Your instructions:
Below this line is the material. Write out only its lines from the one containing "theorem image_step5 : imageStep5" through the one containing "each taken apart", both kept, exactly.
######
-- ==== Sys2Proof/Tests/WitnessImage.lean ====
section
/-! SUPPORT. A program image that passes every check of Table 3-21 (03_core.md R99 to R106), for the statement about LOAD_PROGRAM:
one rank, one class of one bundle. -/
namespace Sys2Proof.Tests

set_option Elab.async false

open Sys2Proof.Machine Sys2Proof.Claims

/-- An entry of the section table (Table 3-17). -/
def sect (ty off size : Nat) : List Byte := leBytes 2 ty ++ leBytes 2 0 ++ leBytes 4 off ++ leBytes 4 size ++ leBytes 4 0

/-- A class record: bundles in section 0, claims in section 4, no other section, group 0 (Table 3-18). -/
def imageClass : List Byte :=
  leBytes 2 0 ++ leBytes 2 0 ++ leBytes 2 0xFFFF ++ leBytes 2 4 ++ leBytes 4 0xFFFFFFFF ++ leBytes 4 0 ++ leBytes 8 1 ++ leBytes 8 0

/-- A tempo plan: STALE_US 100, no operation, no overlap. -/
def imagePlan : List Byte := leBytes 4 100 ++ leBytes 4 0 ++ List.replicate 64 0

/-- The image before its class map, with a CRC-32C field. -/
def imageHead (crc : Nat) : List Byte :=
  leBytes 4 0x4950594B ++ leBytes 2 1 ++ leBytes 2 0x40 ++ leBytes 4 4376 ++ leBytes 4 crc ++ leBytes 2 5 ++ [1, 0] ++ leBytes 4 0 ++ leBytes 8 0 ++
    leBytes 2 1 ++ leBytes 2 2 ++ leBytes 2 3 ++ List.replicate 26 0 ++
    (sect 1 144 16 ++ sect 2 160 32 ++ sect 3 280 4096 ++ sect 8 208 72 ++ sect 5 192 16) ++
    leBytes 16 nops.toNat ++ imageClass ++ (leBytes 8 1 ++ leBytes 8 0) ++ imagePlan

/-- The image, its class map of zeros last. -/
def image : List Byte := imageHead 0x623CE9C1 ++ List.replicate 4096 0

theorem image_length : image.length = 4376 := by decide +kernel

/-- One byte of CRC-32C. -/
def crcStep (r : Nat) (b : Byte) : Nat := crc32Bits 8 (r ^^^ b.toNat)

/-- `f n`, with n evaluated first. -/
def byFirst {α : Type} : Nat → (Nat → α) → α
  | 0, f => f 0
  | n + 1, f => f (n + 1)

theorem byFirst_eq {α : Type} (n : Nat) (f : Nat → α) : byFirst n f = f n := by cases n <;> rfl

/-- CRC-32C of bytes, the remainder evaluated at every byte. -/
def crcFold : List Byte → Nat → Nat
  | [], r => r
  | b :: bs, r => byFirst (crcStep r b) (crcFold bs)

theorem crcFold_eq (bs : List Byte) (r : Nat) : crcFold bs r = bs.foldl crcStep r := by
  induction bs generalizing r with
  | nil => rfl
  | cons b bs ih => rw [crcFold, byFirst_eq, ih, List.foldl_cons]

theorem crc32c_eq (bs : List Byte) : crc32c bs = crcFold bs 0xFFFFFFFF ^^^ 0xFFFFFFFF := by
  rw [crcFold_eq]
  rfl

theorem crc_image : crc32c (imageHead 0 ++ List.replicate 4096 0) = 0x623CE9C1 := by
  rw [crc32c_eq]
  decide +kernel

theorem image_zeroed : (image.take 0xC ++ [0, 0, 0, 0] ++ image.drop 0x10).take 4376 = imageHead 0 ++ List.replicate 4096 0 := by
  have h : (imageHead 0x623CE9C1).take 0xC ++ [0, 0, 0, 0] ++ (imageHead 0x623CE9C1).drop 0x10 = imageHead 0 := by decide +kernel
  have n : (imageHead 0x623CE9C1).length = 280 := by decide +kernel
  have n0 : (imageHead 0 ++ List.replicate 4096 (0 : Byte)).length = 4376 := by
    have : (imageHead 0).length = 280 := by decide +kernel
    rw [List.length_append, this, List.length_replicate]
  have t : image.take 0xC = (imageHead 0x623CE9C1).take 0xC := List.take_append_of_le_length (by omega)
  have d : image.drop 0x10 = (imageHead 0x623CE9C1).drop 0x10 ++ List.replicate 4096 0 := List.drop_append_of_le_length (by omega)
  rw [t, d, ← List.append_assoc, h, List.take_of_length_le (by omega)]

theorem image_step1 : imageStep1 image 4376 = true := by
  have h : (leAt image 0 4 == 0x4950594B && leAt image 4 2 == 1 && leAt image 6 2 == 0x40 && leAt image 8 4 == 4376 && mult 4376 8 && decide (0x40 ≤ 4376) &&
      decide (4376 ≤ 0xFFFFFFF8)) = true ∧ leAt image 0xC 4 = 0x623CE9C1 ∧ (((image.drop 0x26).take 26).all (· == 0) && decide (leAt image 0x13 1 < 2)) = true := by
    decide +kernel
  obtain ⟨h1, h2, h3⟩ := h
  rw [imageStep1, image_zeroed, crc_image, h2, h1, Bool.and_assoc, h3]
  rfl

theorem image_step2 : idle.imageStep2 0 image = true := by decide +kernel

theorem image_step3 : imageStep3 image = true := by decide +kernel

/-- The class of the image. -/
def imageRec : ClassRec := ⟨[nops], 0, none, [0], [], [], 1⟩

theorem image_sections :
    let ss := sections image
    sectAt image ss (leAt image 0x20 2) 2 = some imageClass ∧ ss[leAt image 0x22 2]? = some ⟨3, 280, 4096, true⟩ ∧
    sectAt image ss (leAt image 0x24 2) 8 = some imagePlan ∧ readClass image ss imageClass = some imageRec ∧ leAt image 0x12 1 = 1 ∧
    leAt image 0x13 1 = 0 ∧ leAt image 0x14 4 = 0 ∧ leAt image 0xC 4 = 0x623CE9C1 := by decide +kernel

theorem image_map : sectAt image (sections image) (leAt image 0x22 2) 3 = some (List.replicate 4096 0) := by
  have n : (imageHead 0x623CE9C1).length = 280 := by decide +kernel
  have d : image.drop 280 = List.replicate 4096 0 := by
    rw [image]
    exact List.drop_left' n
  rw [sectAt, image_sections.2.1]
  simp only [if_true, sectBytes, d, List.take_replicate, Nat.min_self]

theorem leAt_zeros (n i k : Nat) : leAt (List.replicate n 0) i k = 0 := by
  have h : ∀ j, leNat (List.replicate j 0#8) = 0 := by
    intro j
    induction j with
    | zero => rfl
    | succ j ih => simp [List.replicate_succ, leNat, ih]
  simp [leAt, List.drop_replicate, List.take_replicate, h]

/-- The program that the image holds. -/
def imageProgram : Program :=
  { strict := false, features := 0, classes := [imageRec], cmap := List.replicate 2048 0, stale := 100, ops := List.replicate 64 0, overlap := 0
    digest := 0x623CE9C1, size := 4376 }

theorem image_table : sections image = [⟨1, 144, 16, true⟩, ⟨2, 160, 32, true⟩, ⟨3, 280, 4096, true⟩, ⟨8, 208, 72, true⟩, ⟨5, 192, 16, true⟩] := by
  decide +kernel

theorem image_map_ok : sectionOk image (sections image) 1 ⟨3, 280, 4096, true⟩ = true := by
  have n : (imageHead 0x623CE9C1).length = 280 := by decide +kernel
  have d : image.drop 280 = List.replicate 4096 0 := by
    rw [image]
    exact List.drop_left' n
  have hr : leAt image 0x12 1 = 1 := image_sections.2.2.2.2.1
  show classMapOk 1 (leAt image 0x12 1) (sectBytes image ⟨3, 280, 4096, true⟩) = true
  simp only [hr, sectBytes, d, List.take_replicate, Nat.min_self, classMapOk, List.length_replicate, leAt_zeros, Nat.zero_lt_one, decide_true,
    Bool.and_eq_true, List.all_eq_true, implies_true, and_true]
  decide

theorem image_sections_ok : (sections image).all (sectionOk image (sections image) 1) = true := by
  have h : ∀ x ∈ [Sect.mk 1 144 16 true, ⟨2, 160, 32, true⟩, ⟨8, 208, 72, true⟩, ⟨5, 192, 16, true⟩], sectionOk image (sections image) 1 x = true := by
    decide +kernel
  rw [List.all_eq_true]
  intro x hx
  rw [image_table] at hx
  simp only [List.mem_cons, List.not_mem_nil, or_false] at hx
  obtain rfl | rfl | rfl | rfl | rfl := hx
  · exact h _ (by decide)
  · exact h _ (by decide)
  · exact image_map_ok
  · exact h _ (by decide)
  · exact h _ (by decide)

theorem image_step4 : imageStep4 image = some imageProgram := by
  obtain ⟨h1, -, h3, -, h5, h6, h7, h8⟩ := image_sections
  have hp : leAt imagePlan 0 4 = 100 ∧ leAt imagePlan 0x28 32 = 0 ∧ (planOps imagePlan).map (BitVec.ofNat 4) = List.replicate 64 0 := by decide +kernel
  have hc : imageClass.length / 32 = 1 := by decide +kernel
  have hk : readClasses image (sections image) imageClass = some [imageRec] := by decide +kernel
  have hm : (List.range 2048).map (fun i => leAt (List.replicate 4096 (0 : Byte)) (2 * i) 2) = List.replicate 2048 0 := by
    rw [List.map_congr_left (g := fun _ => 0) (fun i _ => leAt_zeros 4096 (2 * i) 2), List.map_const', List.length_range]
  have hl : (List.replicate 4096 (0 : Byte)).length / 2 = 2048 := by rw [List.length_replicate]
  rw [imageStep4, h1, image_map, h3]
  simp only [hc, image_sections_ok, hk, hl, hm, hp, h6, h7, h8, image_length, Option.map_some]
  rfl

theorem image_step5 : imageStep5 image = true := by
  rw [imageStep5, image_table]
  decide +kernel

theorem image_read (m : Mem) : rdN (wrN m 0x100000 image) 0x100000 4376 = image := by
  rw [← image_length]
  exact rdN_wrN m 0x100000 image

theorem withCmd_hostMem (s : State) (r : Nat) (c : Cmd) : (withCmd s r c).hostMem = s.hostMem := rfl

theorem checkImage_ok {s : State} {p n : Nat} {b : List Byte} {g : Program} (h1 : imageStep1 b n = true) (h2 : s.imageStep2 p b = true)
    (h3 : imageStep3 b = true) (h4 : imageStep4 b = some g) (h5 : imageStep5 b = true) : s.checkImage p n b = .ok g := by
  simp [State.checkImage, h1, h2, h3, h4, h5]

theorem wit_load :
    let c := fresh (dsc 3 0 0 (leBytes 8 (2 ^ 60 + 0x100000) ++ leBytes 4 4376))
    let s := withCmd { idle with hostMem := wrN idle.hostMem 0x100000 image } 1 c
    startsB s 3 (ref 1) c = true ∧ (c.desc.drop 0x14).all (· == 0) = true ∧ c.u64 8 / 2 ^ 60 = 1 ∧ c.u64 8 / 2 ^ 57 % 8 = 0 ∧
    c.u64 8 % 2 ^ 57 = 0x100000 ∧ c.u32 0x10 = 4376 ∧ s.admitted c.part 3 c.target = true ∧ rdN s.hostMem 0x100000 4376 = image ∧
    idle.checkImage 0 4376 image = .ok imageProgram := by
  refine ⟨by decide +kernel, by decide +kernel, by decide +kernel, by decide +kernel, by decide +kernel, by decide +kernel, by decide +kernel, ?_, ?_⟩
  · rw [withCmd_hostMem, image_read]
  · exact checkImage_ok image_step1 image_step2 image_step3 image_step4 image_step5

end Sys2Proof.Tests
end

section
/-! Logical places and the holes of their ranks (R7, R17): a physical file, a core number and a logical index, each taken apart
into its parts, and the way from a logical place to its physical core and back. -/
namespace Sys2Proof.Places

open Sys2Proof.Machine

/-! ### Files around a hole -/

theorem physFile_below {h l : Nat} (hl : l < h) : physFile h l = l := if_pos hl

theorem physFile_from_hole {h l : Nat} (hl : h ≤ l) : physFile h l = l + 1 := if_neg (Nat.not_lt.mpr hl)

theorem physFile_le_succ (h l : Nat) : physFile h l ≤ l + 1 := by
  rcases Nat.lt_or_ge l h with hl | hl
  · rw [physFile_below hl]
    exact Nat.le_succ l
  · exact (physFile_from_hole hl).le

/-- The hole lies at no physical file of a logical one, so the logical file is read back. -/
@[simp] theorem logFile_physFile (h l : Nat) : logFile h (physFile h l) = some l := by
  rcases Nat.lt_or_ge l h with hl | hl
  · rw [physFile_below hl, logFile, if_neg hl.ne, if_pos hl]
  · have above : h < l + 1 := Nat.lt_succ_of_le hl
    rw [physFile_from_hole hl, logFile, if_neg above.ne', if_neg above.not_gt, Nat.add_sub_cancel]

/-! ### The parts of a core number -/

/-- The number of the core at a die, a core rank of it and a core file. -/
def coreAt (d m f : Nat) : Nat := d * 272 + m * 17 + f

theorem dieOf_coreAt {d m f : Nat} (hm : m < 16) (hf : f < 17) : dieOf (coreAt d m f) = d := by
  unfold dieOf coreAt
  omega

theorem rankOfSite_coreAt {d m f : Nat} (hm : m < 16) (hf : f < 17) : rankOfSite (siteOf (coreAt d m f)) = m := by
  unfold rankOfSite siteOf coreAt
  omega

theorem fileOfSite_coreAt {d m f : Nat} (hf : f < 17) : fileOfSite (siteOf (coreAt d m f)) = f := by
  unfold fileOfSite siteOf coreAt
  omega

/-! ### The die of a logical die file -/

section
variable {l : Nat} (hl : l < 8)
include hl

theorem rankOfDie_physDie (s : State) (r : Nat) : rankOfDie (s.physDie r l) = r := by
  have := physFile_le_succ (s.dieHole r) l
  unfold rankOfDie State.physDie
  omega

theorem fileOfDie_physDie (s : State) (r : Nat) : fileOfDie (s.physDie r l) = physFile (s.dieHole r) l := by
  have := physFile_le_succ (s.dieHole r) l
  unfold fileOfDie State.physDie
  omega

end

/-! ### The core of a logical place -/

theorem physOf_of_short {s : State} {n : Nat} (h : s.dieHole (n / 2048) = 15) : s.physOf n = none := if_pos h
######
Problem solution:
theorem image_step5 : imageStep5 image = true := by
  rw [imageStep5, image_table]
  decide +kernel

theorem image_read (m : Mem) : rdN (wrN m 0x100000 image) 0x100000 4376 = image := by
  rw [← image_length]
  exact rdN_wrN m 0x100000 image

theorem withCmd_hostMem (s : State) (r : Nat) (c : Cmd) : (withCmd s r c).hostMem = s.hostMem := rfl

theorem checkImage_ok {s : State} {p n : Nat} {b : List Byte} {g : Program} (h1 : imageStep1 b n = true) (h2 : s.imageStep2 p b = true)
    (h3 : imageStep3 b = true) (h4 : imageStep4 b = some g) (h5 : imageStep5 b = true) : s.checkImage p n b = .ok g := by
  simp [State.checkImage, h1, h2, h3, h4, h5]

theorem wit_load :
    let c := fresh (dsc 3 0 0 (leBytes 8 (2 ^ 60 + 0x100000) ++ leBytes 4 4376))
    let s := withCmd { idle with hostMem := wrN idle.hostMem 0x100000 image } 1 c
    startsB s 3 (ref 1) c = true ∧ (c.desc.drop 0x14).all (· == 0) = true ∧ c.u64 8 / 2 ^ 60 = 1 ∧ c.u64 8 / 2 ^ 57 % 8 = 0 ∧
    c.u64 8 % 2 ^ 57 = 0x100000 ∧ c.u32 0x10 = 4376 ∧ s.admitted c.part 3 c.target = true ∧ rdN s.hostMem 0x100000 4376 = image ∧
    idle.checkImage 0 4376 image = .ok imageProgram := by
  refine ⟨by decide +kernel, by decide +kernel, by decide +kernel, by decide +kernel, by decide +kernel, by decide +kernel, by decide +kernel, ?_, ?_⟩
  · rw [withCmd_hostMem, image_read]
  · exact checkImage_ok image_step1 image_step2 image_step3 image_step4 image_step5

end Sys2Proof.Tests
end

section
/-! Logical places and the holes of their ranks (R7, R17): a physical file, a core number and a logical index, each taken apart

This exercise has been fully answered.